Abbaye de Fontevraud (José Ames)

A MORTE DE BLANCHOT

Maurice Blanchot (1907/2003)


“Se é verdade que, para um certo Freud, o nosso inconsciente não poderia representar-se a nossa própria morte, isso significa no máximo que morrer é irrepresentável, não somente porque morrer não tem presente, mas porque não tem lugar, seja no tempo, seja na temporalidade do tempo.”

(Maurice Blanchot, citado por Jacques Derrida)



Derrida, na morte de Blanchot: “podemos dizer hoje que ele morre sem desaparecer, mas também que desaparece sem morrer. A sua morte pode permanecer impensável, ela já lhe tinha acontecido. Entre a ficção literária e o irrecusável testemunho, o instante da minha morte libera a sua narração e a sua inconcebível temporalidade.”

O que é irrepresentável na nossa morte, talvez seja apenas a diferença específica, porque, no essencial, ela impõe-se como a linguagem que já cá estava quando comunicamos e continua depois de nós deixarmos de estar. Pode-se representar uma condição? Seria como saltar sobre a própria sombra.

Blanchot pensou constantemente a morte e a sua própria morte. Esse tema que alimentava o seu pensamento era, de facto, uma fonte de escrita e de vida.

De algo que não se pode representar nasceram religiões e filosofias, de tal modo que talvez perdêssemos o mundo se viéssemos um dia a “dominar” a morte.

domingo, 24 de julho de 2011

(José Ames)

A PURGA



“Foi a guerra à hipocrisia que transformou a ditadura de Robespierre em reinado do Terror, e a característica deste período continua a ser a autodepuração dos dirigentes.”


(Hannah Arendt)



Essa característica pode ver-se, por exemplo, no filme de Koji Wakamatsu “United Red Army” (2007), em que os estudantes, ao mesmo tempo para se defenderem das infiltrações da polícia e se emularem uns aos outros na dedicação exclusiva à causa revolucionária, foram “canibalizados” pela ideia da pureza, ao ponto da própria acção se ter tornado um pretexto para a purga permanente.

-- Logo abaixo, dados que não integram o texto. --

-- ==== Sys2Proof/Machine/Net.lean ====
section
/-! DEFINITION. The network engine: work requests, packets, acknowledgements and their failures (R380 to R393, R425). -/

namespace Sys2Proof.Machine

open Sys2Proof

/-! ## Issue (R383 to R385) -/

/-- A posting instruction: its record's pointer is checked at issue. -/
def netPost (i : Instr) (h : Hdr) (kind : ReqKind) (note : Bool) (d a : GOp) (s : State) : Host.Outcome State Fault Refusal :=
  issue { h := h, word := wordOf i, src := [a], dst := [d], long := true, access := true } s fun c =>
    match c.enginePtr (c.g a) 64 (rR + rE) 64 with
    | .error e => .fault e
    | .ok (ty, _) =>
      if ty != 1 then .fault (segFault 0x06 (fld (c.g a) 60 0))
      else
        let (r, c1) := c.request d kind (c.g a) none (if note then 1 else 0)
        .go { c1 with s := State.push { c1.s with net := { c1.s.net with reqs := c1.s.net.reqs ++ [r] } } (r.event 0) }

/-- `nsend`. -/
def execNsend (h : Hdr) (note : Bool) (d a : GOp) (s : State) : Host.Outcome State Fault Refusal :=
  netPost (.nsend h note d a) h .nsend note d a s

/-- `nread`. -/
def execNread (h : Hdr) (note : Bool) (d a : GOp) (s : State) : Host.Outcome State Fault Refusal :=
  netPost (.nread h note d a) h .nread note d a s

/-- `nwrite`. -/
def execNwrite (h : Hdr) (note : Bool) (d a : GOp) (s : State) : Host.Outcome State Fault Refusal :=
  netPost (.nwrite h note d a) h .nwrite note d a s

/-- `nrecv`. -/
def execNrecv (h : Hdr) (note : Bool) (d a : GOp) (s : State) : Host.Outcome State Fault Refusal :=
  netPost (.nrecv h note d a) h .nrecv note d a s

def State.peer (s : State) (i : Nat) : Peer := (aget s.net.peers i).getD {}

/-- A peer entry as `nqry.peer` gives it (R381). -/
def Peer.word (p : Peer) : Word :=
  ofN ((if p.valid then 2 ^ 63 else 0) + p.state.toNat * 2 ^ 61 + p.pay.toNat * 2 ^ 48 + p.vol % 2 ^ 16 * 2 ^ 32 + p.depth % 2 ^ 16 * 2 ^ 16 + p.port % 16)

def Peer.payload (p : Peer) : Nat := 256 * 2 ^ p.pay.toNat

/-- A volume's outstanding work requests to a peer. -/
def State.wrsTo (s : State) (vol peer : Nat) : List WorkReq := s.net.wrs.filter fun w => w.iss.vol == vol && w.peer == peer

/-- Work-request places in use: a request keeps its place until its message is delivered (R174). -/
def State.netUsed (s : State) : Nat := s.net.wrs.length + s.fab.eng.countP fun m => m.src == 6

/-- `nqry`. -/
def execNqry (h : Hdr) (d a : GOp) (item : BitVec 16) (s : State) : Host.Outcome State Fault Refusal :=
  issue { h := h, word := wordOf (.nqry h d a item), src := [a], dst := [d], long := true, access := true } s fun c =>
    let i := fld (c.g a) 11 0
    let v : Word :=
      if fld (c.g a) 63 12 != 0 then 0xFFFFFFFFFFFFFFFF
      else match item.toNat with
        | 0 => (c.s.peer i).word
        | 1 => ofN (c.s.wrsTo c.t.vol i).length
        | 2 => ofN (c.s.peer i).payload
        | _ => ofN (65536 - c.s.netUsed)
    .go (c.result d v)

/-! ## The record (R382) -/

def wrPeer (d : Nat → Word) : Nat := fld (d 0) 59 48
def wrLen (d : Nat → Word) : Nat := fld (d 2) 30 0
def wrKey (d : Nat → Word) : BitVec 32 := BitVec.ofNat 32 (fld (d 3) 63 32)
def wrFence (d : Nat → Word) : Bool := (d 6).getLsbD 0
def WorkReq.dw (w : WorkReq) (i : Nat) : Word := w.dws.getD i 0
def WorkReq.bytes (w : WorkReq) : Nat := wrLen w.dw
def WorkReq.pk (w : WorkReq) : Nat := 256 * 2 ^ w.pay

/-- The op code of a record that an instruction needs; the low byte of its opcode. -/
def netOp : ReqKind → Nat
  | .nsend => 1 | .nwrite => 2 | .nread => 3 | _ => 4
def netByte : ReqKind → Nat
  | .nsend => 0x50 | .nread => 0x51 | .nwrite => 0x52 | _ => 0x53

/-- A kind whose bytes leave the local buffer. -/
def ReqKind.outward : ReqKind → Bool
  | .nsend | .nwrite => true
  | _ => false

/-- A pointer into a `dv` segment fails its check. -/
def Issuer.dvBad (iss : Issuer) (w : Word) (size need align : Nat) : Bool :=
  (match ptrParts w with
   | .error _ => true
   | .ok (n, _) => descType (sregOf iss.sregs n) != 1) || iss.extBad w size need align

/-- The checks of R384 by doubleword. -/
def netChecks (s : State) (iss : Issuer) (kind : ReqKind) (d : Nat → Word) : List (Nat × Bool) :=
  let keyed := kind == .nread || kind == .nwrite
  let len := wrLen d
  let outside := match iss.place (d 5) 8 (rW + rF + rE) 8 with
    | .error _ => true
    | .ok (_, l) => match s.devPlace l .both with | .key k _ => !isStack k | .far _ _ => true | _ => false
  [(0, fld (d 0) 63 60 != netOp kind || fld (d 0) 47 16 != 0),
   (1, iss.dvBad (d 1) len (if kind.outward then rR else rW) 1),
   (2, fld (d 2) 63 31 != 0 || len == 0 || decide (2 ^ 30 < len)),
   (3, fld (d 3) 31 0 != 0 || (!keyed && d 3 != 0)), (4, !keyed && d 4 != 0),
   (5, d 5 != 0 && (iss.dvBad (d 5) 8 (rW + rF) 8 || outside)),
   (6, fld (d 6) 63 1 != 0), (7, d 7 != 0)]

/-! ## Memory as the network engine reaches it (R180, R237): the stacks and the annex -/

/-- Keys and lengths of n bytes at a location, or the code of R390 and the failing VA. -/
def State.netKeys (s : State) (l : Loc) (n : Nat) (acc : Access) : Except (Nat × Nat) (List (Nat × Option (Nat × Nat) × Nat)) :=
  (piecesOf l n).foldl (fun (r : Except (Nat × Nat) (List (Nat × Option (Nat × Nat) × Nat))) p => match r with
    | .error e => .error e
    | .ok ks => match s.devPlace (l.plus p.1) acc with
      | .key k kp => if s.keyFenced k then .error (0x88, (l.plus p.1).shown) else .ok (ks ++ [(k, kp, p.2)])
      | .fail c => .error (0x83 + c, (l.plus p.1).shown)
      | .far _ _ => .error (0x87, (l.plus p.1).shown)
      | .fenced => .error (0x88, (l.plus p.1).shown)) (.ok [])
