/-- Segment checks, sync words and the bank’s operations (R184, R185, R191, R192, R198, R199, R202, R203, R204, R231). A
segment check fails with TYPE, RIGHTS, ALIGN or LIMIT in that order and gives base plus offset otherwise; arrivals and
arming change a sync word as the rules give, the worked case among them; at its bank an atomic writes its new value
and gives the old, `ldf`, `lde`, `stf`, `stfe` and `clrf` wait for, set and clear F as their rules say, and a `swwait`
waits while the generation is its argument. -/
def Obligations.ChecksAndBanks : Prop :=
    (∀ d off size need align, descType d = 0 → segCheck d off size need align = .error 0x01) ∧
    (∀ d off size need align, descType d ≠ 0 → hasRights (descRights d) need = false → segCheck d off size need align = .error 0x02) ∧
    (∀ d off size need align, descType d ≠ 0 → hasRights (descRights d) need = true → off % align ≠ 0 → segCheck d off size need align = .error 0x03) ∧
    (∀ d off size need align, descType d ≠ 0 → hasRights (descRights d) need = true → off % align = 0 → (2 ^ 48 ≤ off ∨ descLimit d < off + size) → segCheck d off size need align = .error 0x04) ∧
    (∀ d off size need align, descType d ≠ 0 → hasRights (descRights d) need = true → off % align = 0 → off < 2 ^ 48 → off + size ≤ descLimit d → segCheck d off size need align = .ok (descBase d + off)) ∧
    (syncArrive 0x0010000000000007 3000 = (0x001000000BB80007, 0, false) ∧ syncArrive 0x001000000BB80007 2000 = (0x0010000003880008, 1, false) ∧ syncArm 0x0010000003880008 1000 = (0x0003E80003880008, 0, 8) ∧ syncArrive 0x0003E80003880008 96 = (0x0003E80000000009, 1, false)) ∧
    (∀ w n, w < 2 ^ 64 → n < 2 ^ 24 → bitsN w 63 40 ≠ 0 → bitsN (syncArrive w n).1 63 40 = bitsN w 63 40 ∧ bitsN (syncArrive w n).1 39 16 = (bitsN w 39 16 + n) % bitsN w 63 40 ∧
      (syncArrive w n).1 % 2 ^ 16 = (w + (bitsN w 39 16 + n) / bitsN w 63 40) % 2 ^ 16 ∧ (syncArrive w n).2.1 = (bitsN w 39 16 + n) / bitsN w 63 40 ∧ (syncArrive w n).2.2 = false) ∧
    (∀ w n, w < 2 ^ 64 → n < 2 ^ 24 → bitsN w 63 40 = 0 → bitsN (syncArrive w n).1 63 40 = 0 ∧ bitsN (syncArrive w n).1 39 16 = min (bitsN w 39 16 + n) (2 ^ 24 - 1) ∧ (syncArrive w n).1 % 2 ^ 16 = w % 2 ^ 16 ∧
      (syncArrive w n).2.1 = 0 ∧ ((syncArrive w n).2.2 = true ↔ 2 ^ 24 - 1 < bitsN w 39 16 + n)) ∧
    (∀ n old b c, n = 4 ∨ n = 8 → old < 2 ^ (8 * n) → atomicNew .cas n old b c = (if old = b % 2 ^ (8 * n) then some (c % 2 ^ (8 * n)) else none, 0) ∧ atomicNew (.amo .add) n old b c = (some ((old + b) % 2 ^ (8 * n)), 0) ∧
      atomicNew (.amo .swap) n old b c = (some (b % 2 ^ (8 * n)), 0) ∧ atomicNew (.amo .minu) n old b c = (some (min old (b % 2 ^ (8 * n))), 0) ∧ atomicNew (.amo .maxu) n old b c = (some (max old (b % 2 ^ (8 * n))), 0)) ∧
    (∀ s f p k v fl, atBank s f p k → (f.kind = .cas ∨ ∃ op, f.kind = .amo op) → p.kpage = none → s.mem.wf = true → atomicNew f.kind p.n (s.rdN k p.n) f.b.toNat f.c.toNat = (some v, fl) →
      ∃ t, exec (.bankTransaction f.id) s = .next t ∧ t.rdN k p.n = v % 256 ^ p.n ∧ t.empty = s.empty ∧ ∀ a, a < k ∨ k + p.n ≤ a → t.mem.get a = s.mem.get a) ∧
    (∀ s f p k, atBank s f p k → f.kind = .lde → s.full k = true → (∀ x ∈ s.flights, x.joined = none) → ∃ t, exec (.bankTransaction f.id) s = .next t ∧ t.mem = s.mem ∧ t.full k = false ∧ ∀ a, a / 8 ≠ k / 8 → t.full a = s.full a) ∧
    (∀ s f p k, atBank s f p k → f.kind = .clrf → (∀ x ∈ s.flights, x.joined = none) → ∃ t, exec (.bankTransaction f.id) s = .next t ∧ t.mem = s.mem ∧ t.full k = false ∧ ∀ a, a / 8 ≠ k / 8 → t.full a = s.full a) ∧
    (∀ s f p k, atBank s f p k → (f.kind = .stf ∨ (f.kind = .stfe ∧ s.full k = false)) → p.kpage = none → unfiltered s f → s.mem.wf = true → (∀ x ∈ s.flights, x.joined = none) →
      ∃ t, exec (.bankTransaction f.id) s = .next t ∧ t.mem.getBytes k p.n = leBytes p.n p.data.toNat ∧ t.full k = true ∧ (∀ a, a / 8 ≠ k / 8 → t.full a = s.full a) ∧ ∀ a, a < k ∨ k + p.n ≤ a → t.mem.get a = s.mem.get a) ∧
    (∀ s f p k, atBank s f p k → f.kind = .stfe → s.full k = true → f.bound = false → 0 < s.poolFree (ownerCluster k) → exec (.bankTransaction f.id) s = .next (s.fresh.2.setFlight { f with joined := some s.fresh.1 })) ∧
    (∀ s f p k, atBank s f p k → f.kind = .swwait → s.rdN k 2 = f.b.toNat % 2 ^ 16 → f.bound = false → 0 < s.poolFree (ownerCluster k) → exec (.bankTransaction f.id) s = .next (s.fresh.2.setFlight { f with joined := some s.fresh.1 }))

/-- Ports, messages and frames (R69, R91, R162, R163, R165, R166). A message sent in frame q becomes available at frame q
+ h + 1; a write to a port spends one credit and sends the word to the queue’s core; a read port gives its oldest
word, takes it from the queue and sends the credit back; a new frame is one later and begins with slot 0; turns rise
through the frame, and only a ready strand takes one. -/
def Obligations.PortsAndFrames : Prop :=
    (∀ (s : State) core slot dst k, (s.sendMsg core slot dst k).fab.msgs = s.fab.msgs ++ [{ id := s.clk.nextId, due := s.clk.frame + hops core dst + 1, dst := dst, core := core, slot := slot, kind := k }] ∧ (s.sendMsg core slot dst k).mem = s.mem ∧ (s.sendMsg core slot dst k).strands = s.strands) ∧
    (∀ (s : State) core slot q v g, s.gathering q.vol q.gidx = some g → 0 < s.credits q → (s.pushWord core slot q v).credits q = s.credits q - 1 ∧
      ∃ m, (s.pushWord core slot q v).fab.msgs = s.fab.msgs ++ [m] ∧ m.dst = s.queueCore q ∧ m.kind = .word q v ∧ m.due = s.clk.frame + hops core m.dst + 1) ∧
    (∀ (s : State) core slot t w r, (s.core core).words = w :: r → s.portTakes t slot .qup w = true → s.popPort core slot t .qup = some (w.val, (s.setCore core { s.core core with words := r }).sendMsg core slot (s.feederCore w.q) (.credit w.q))) ∧
    (∀ (s : State) core slot t, (∀ w ∈ (s.core core).words, s.portTakes t slot .qup w = false) → s.popPort core slot t .qup = none) ∧
    (∀ (s : State) core slot t m r, (s.core core).inbox = m :: r → inboxTakes t slot m = true → s.popPort core slot t .ib = some (m.word, (s.setCore core { s.core core with inbox := r }).kickInbox core)) ∧
    (∀ (c : Ctx) v fl, c.popOp = none → c.put .qdn v fl = { c.flags fl with s := c.s.pushWord c.core c.slot (c.s.portQ c.t c.slot .qdn) v } ∧ c.put .z v fl = c.flags fl) ∧
    (∀ s : State, s.nextFrame.clk.frame = s.clk.frame + 1 ∧ s.nextFrame.clk.pos = 0 ∧ s.nextFrame.clk.took = [] ∧ s.nextFrame.mem = s.mem ∧ s.nextFrame.strands = s.strands) ∧
    (∀ (s : State) core slot, s.nextTurn = some (core, slot) → s.clk.pos ≤ slot ∧ (slot = s.clk.pos → core ∉ s.clk.took) ∧ (s.atTurn core slot).clk.pos = slot ∧ core ∈ (s.atTurn core slot).clk.took ∧ ∃ e ∈ s.strands, e.1 = (core, slot) ∧ s.canTurn core slot e.2 = true ∧ e.2.run = .ready)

O pensamento colectivo é sempre outra coisa que o pensar. Que um líder, pela certeza que consegue transmitir, pela intransigência, muitas vezes apenas verbal, possa transformar-se no único sujeito e na única vontade justifica que nalguns casos se tenha falado em poder hipnótico. Mas o que está por explicar é o papel das ideias nas operações deste poder. Há na adesão dos “hipnotizados” o mesmo tipo de entrega e de “liberação” de quem, finalmente, encontrou o absoluto que procurava… Como se para alguns de nós a consciência fosse um fardo por de mais pesado e fosse urgente “depositá-la” nas mãos do primeiro de confiança.